**What to work on:**
Your job with the data below: print everything from the line that holds "match x.leaf with" down to the line that holds "(a / 2 ^ 16) a", ends included, exactly, and nothing else.

**Extracted information:**
--- START ---

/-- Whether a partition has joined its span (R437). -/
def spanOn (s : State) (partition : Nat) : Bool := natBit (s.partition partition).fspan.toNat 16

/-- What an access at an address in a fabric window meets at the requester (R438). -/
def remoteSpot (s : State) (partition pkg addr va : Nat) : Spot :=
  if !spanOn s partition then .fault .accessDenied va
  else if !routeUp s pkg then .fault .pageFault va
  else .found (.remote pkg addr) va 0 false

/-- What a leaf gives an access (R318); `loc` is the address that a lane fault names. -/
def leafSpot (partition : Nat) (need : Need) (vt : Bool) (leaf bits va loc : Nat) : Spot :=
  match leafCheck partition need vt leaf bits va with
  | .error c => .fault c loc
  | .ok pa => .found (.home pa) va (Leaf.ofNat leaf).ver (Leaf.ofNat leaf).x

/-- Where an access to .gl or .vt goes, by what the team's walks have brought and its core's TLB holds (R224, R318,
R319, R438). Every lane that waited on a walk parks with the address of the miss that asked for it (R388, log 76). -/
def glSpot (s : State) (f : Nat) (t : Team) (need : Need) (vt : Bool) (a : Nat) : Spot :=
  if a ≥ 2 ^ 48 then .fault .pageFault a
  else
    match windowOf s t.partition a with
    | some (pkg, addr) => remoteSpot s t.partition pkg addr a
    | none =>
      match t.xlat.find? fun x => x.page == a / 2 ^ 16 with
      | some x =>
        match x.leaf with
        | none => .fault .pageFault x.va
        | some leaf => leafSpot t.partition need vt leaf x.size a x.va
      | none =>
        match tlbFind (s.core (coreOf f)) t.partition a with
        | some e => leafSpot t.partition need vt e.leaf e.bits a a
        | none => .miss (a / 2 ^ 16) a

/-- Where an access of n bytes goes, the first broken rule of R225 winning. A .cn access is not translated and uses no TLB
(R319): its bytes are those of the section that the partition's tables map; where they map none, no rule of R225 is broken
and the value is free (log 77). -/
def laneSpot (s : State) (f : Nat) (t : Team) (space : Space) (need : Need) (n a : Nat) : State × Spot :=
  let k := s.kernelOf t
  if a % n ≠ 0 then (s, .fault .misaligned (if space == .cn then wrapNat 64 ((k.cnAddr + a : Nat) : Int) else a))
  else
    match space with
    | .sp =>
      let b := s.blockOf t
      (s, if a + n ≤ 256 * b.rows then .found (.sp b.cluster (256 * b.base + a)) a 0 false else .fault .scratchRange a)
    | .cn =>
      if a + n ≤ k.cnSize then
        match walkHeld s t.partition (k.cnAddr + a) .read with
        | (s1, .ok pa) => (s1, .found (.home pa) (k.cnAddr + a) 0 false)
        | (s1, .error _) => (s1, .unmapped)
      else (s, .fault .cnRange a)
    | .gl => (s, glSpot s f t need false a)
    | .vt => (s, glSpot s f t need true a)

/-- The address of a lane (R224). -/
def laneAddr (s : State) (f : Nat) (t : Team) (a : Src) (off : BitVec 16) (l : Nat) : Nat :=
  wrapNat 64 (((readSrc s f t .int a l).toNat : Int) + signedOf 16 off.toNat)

--- END ---

**The answer:**
        match x.leaf with
        | none => .fault .pageFault x.va
        | some leaf => leafSpot t.partition need vt leaf x.size a x.va
      | none =>
        match tlbFind (s.core (coreOf f)) t.partition a with
        | some e => leafSpot t.partition need vt e.leaf e.bits a a
        | none => .miss (a / 2 ^ 16) a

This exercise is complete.